— WORK ITEM —
Given the material below, output exactly the lines from the line with "theorem State.onPort_showRun (s" to the line with "theorem State.onPort_rxHigh (s", both ends included, and no other lines.

*** Opening RECORD SET ***

@[simp] theorem State.onPort_now (s : State) (a : Aud) (f : CuePort → CuePort) : (s.onPort a f).now = s.now := rfl
@[simp] theorem State.onPort_draws (s : State) (a : Aud) (f : CuePort → CuePort) : (s.onPort a f).draws = s.draws := rfl
@[simp] theorem State.onPort_runPins (s : State) (a : Aud) (f : CuePort → CuePort) : (s.onPort a f).runPins = s.runPins := rfl
@[simp] theorem State.onPort_rxPins (s : State) (a : Aud) (f : CuePort → CuePort) : (s.onPort a f).rxPins = s.rxPins := rfl
@[simp] theorem State.onPort_clocks (s : State) (a : Aud) (f : CuePort → CuePort) : (s.onPort a f).clocks = s.clocks := rfl
@[simp] theorem State.onPort_runs (s : State) (a : Aud) (f : CuePort → CuePort) : (s.onPort a f).runs = s.runs := rfl
@[simp] theorem State.onPort_sessions (s : State) (a : Aud) (f : CuePort → CuePort) : (s.onPort a f).sessions = s.sessions := rfl
@[simp] theorem State.onPort_audCounters (s : State) (a : Aud) (f : CuePort → CuePort) : (s.onPort a f).audCounters = s.audCounters := rfl
@[simp] theorem State.onPort_intakes (s : State) (a : Aud) (f : CuePort → CuePort) : (s.onPort a f).intakes = s.intakes := rfl
@[simp] theorem State.onPort_streams (s : State) (a : Aud) (f : CuePort → CuePort) : (s.onPort a f).streams = s.streams := rfl
@[simp] theorem State.onPort_stores (s : State) (a : Aud) (f : CuePort → CuePort) : (s.onPort a f).stores = s.stores := rfl
@[simp] theorem State.onPort_freeCells (s : State) (a : Aud) (f : CuePort → CuePort) : (s.onPort a f).freeCells = s.freeCells := rfl
@[simp] theorem State.onPort_links (s : State) (a : Aud) (f : CuePort → CuePort) : (s.onPort a f).links = s.links := rfl
@[simp] theorem State.onPort_linkCounters (s : State) (a : Aud) (f : CuePort → CuePort) : (s.onPort a f).linkCounters = s.linkCounters := rfl
@[simp] theorem State.onPort_receivers (s : State) (a : Aud) (f : CuePort → CuePort) : (s.onPort a f).receivers = s.receivers := rfl
@[simp] theorem State.onPort_table (s : State) (a : Aud) (f : CuePort → CuePort) : (s.onPort a f).table = s.table := rfl
@[simp] theorem State.onPort_attention (s : State) (a : Aud) (f : CuePort → CuePort) : (s.onPort a f).attention = s.attention := rfl
@[simp] theorem State.onPort_mgmt (s : State) (a : Aud) (f : CuePort → CuePort) : (s.onPort a f).mgmt = s.mgmt := rfl
@[simp] theorem State.onPort_pending (s : State) (a : Aud) (f : CuePort → CuePort) : (s.onPort a f).pending = s.pending := rfl
@[simp] theorem State.onPort_clock (s : State) (a : Aud) (f : CuePort → CuePort) (x : Aud) : (s.onPort a f).clock x = s.clock x := rfl
@[simp] theorem State.onPort_showRun (s : State) (a : Aud) (f : CuePort → CuePort) (x : Aud) : (s.onPort a f).showRun x = s.showRun x := rfl
@[simp] theorem State.onPort_session (s : State) (a : Aud) (f : CuePort → CuePort) (x : Aud) : (s.onPort a f).session x = s.session x := rfl
@[simp] theorem State.onPort_audCounter (s : State) (a : Aud) (f : CuePort → CuePort) (x : Aud) : (s.onPort a f).audCounter x = s.audCounter x := rfl
@[simp] theorem State.onPort_intake (s : State) (a : Aud) (f : CuePort → CuePort) (x : Aud) : (s.onPort a f).intake x = s.intake x := rfl
@[simp] theorem State.onPort_stream (s : State) (a : Aud) (f : CuePort → CuePort) (x : StreamNo) : (s.onPort a f).stream x = s.stream x := rfl
@[simp] theorem State.onPort_store (s : State) (a : Aud) (f : CuePort → CuePort) (x : Aud) : (s.onPort a f).store x = s.store x := rfl
@[simp] theorem State.onPort_link (s : State) (a : Aud) (f : CuePort → CuePort) (x : Port) : (s.onPort a f).link x = s.link x := rfl
@[simp] theorem State.onPort_linkCounter (s : State) (a : Aud) (f : CuePort → CuePort) (x : Port) : (s.onPort a f).linkCounter x = s.linkCounter x := rfl
@[simp] theorem State.onPort_rx (s : State) (a : Aud) (f : CuePort → CuePort) (x : RxIndex) : (s.onPort a f).rx x = s.rx x := rfl
@[simp] theorem State.onPort_runHigh (s : State) (a : Aud) (f : CuePort → CuePort) (x : Aud) : (s.onPort a f).runHigh x = s.runHigh x := rfl
@[simp] theorem State.onPort_rxHigh (s : State) (a : Aud) (f : CuePort → CuePort) (x : Aud) : (s.onPort a f).rxHigh x = s.rxHigh x := rfl

@[simp] theorem State.onPort_cuePort (s : State) (a : Aud) (f : CuePort → CuePort) (x : Aud) :
    (s.onPort a f).cuePort x = if a = x then f (s.cuePort x) else s.cuePort x := pick_change _ _ _ _

@[simp] theorem State.onIntake_now (s : State) (a : Aud) (f : Intake → Intake) : (s.onIntake a f).now = s.now := rfl
@[simp] theorem State.onIntake_draws (s : State) (a : Aud) (f : Intake → Intake) : (s.onIntake a f).draws = s.draws := rfl
@[simp] theorem State.onIntake_runPins (s : State) (a : Aud) (f : Intake → Intake) : (s.onIntake a f).runPins = s.runPins := rfl
@[simp] theorem State.onIntake_rxPins (s : State) (a : Aud) (f : Intake → Intake) : (s.onIntake a f).rxPins = s.rxPins := rfl
@[simp] theorem State.onIntake_clocks (s : State) (a : Aud) (f : Intake → Intake) : (s.onIntake a f).clocks = s.clocks := rfl
@[simp] theorem State.onIntake_runs (s : State) (a : Aud) (f : Intake → Intake) : (s.onIntake a f).runs = s.runs := rfl
@[simp] theorem State.onIntake_sessions (s : State) (a : Aud) (f : Intake → Intake) : (s.onIntake a f).sessions = s.sessions := rfl
@[simp] theorem State.onIntake_audCounters (s : State) (a : Aud) (f : Intake → Intake) : (s.onIntake a f).audCounters = s.audCounters := rfl
@[simp] theorem State.onIntake_cuePorts (s : State) (a : Aud) (f : Intake → Intake) : (s.onIntake a f).cuePorts = s.cuePorts := rfl
@[simp] theorem State.onIntake_streams (s : State) (a : Aud) (f : Intake → Intake) : (s.onIntake a f).streams = s.streams := rfl
@[simp] theorem State.onIntake_stores (s : State) (a : Aud) (f : Intake → Intake) : (s.onIntake a f).stores = s.stores := rfl
@[simp] theorem State.onIntake_freeCells (s : State) (a : Aud) (f : Intake → Intake) : (s.onIntake a f).freeCells = s.freeCells := rfl
@[simp] theorem State.onIntake_links (s : State) (a : Aud) (f : Intake → Intake) : (s.onIntake a f).links = s.links := rfl
@[simp] theorem State.onIntake_linkCounters (s : State) (a : Aud) (f : Intake → Intake) : (s.onIntake a f).linkCounters = s.linkCounters := rfl
@[simp] theorem State.onIntake_receivers (s : State) (a : Aud) (f : Intake → Intake) : (s.onIntake a f).receivers = s.receivers := rfl
@[simp] theorem State.onIntake_table (s : State) (a : Aud) (f : Intake → Intake) : (s.onIntake a f).table = s.table := rfl
@[simp] theorem State.onIntake_attention (s : State) (a : Aud) (f : Intake → Intake) : (s.onIntake a f).attention = s.attention := rfl
@[simp] theorem State.onIntake_mgmt (s : State) (a : Aud) (f : Intake → Intake) : (s.onIntake a f).mgmt = s.mgmt := rfl
@[simp] theorem State.onIntake_pending (s : State) (a : Aud) (f : Intake → Intake) : (s.onIntake a f).pending = s.pending := rfl
@[simp] theorem State.onIntake_clock (s : State) (a : Aud) (f : Intake → Intake) (x : Aud) : (s.onIntake a f).clock x = s.clock x := rfl
@[simp] theorem State.onIntake_showRun (s : State) (a : Aud) (f : Intake → Intake) (x : Aud) : (s.onIntake a f).showRun x = s.showRun x := rfl
@[simp] theorem State.onIntake_session (s : State) (a : Aud) (f : Intake → Intake) (x : Aud) : (s.onIntake a f).session x = s.session x := rfl
@[simp] theorem State.onIntake_audCounter (s : State) (a : Aud) (f : Intake → Intake) (x : Aud) : (s.onIntake a f).audCounter x = s.audCounter x := rfl
@[simp] theorem State.onIntake_cuePort (s : State) (a : Aud) (f : Intake → Intake) (x : Aud) : (s.onIntake a f).cuePort x = s.cuePort x := rfl
@[simp] theorem State.onIntake_stream (s : State) (a : Aud) (f : Intake → Intake) (x : StreamNo) : (s.onIntake a f).stream x = s.stream x := rfl
@[simp] theorem State.onIntake_store (s : State) (a : Aud) (f : Intake → Intake) (x : Aud) : (s.onIntake a f).store x = s.store x := rfl
@[simp] theorem State.onIntake_link (s : State) (a : Aud) (f : Intake → Intake) (x : Port) : (s.onIntake a f).link x = s.link x := rfl
@[simp] theorem State.onIntake_linkCounter (s : State) (a : Aud) (f : Intake → Intake) (x : Port) : (s.onIntake a f).linkCounter x = s.linkCounter x := rfl
@[simp] theorem State.onIntake_rx (s : State) (a : Aud) (f : Intake → Intake) (x : RxIndex) : (s.onIntake a f).rx x = s.rx x := rfl
@[simp] theorem State.onIntake_runHigh (s : State) (a : Aud) (f : Intake → Intake) (x : Aud) : (s.onIntake a f).runHigh x = s.runHigh x := rfl
@[simp] theorem State.onIntake_rxHigh (s : State) (a : Aud) (f : Intake → Intake) (x : Aud) : (s.onIntake a f).rxHigh x = s.rxHigh x := rfl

*** Closing RECORD SET ***

— THE ANSWER —
@[simp] theorem State.onPort_showRun (s : State) (a : Aud) (f : CuePort → CuePort) (x : Aud) : (s.onPort a f).showRun x = s.showRun x := rfl
@[simp] theorem State.onPort_session (s : State) (a : Aud) (f : CuePort → CuePort) (x : Aud) : (s.onPort a f).session x = s.session x := rfl
@[simp] theorem State.onPort_audCounter (s : State) (a : Aud) (f : CuePort → CuePort) (x : Aud) : (s.onPort a f).audCounter x = s.audCounter x := rfl
@[simp] theorem State.onPort_intake (s : State) (a : Aud) (f : CuePort → CuePort) (x : Aud) : (s.onPort a f).intake x = s.intake x := rfl
@[simp] theorem State.onPort_stream (s : State) (a : Aud) (f : CuePort → CuePort) (x : StreamNo) : (s.onPort a f).stream x = s.stream x := rfl
@[simp] theorem State.onPort_store (s : State) (a : Aud) (f : CuePort → CuePort) (x : Aud) : (s.onPort a f).store x = s.store x := rfl
@[simp] theorem State.onPort_link (s : State) (a : Aud) (f : CuePort → CuePort) (x : Port) : (s.onPort a f).link x = s.link x := rfl
@[simp] theorem State.onPort_linkCounter (s : State) (a : Aud) (f : CuePort → CuePort) (x : Port) : (s.onPort a f).linkCounter x = s.linkCounter x := rfl
@[simp] theorem State.onPort_rx (s : State) (a : Aud) (f : CuePort → CuePort) (x : RxIndex) : (s.onPort a f).rx x = s.rx x := rfl
@[simp] theorem State.onPort_runHigh (s : State) (a : Aud) (f : CuePort → CuePort) (x : Aud) : (s.onPort a f).runHigh x = s.runHigh x := rfl
@[simp] theorem State.onPort_rxHigh (s : State) (a : Aud) (f : CuePort → CuePort) (x : Aud) : (s.onPort a f).rxHigh x = s.rxHigh x := rfl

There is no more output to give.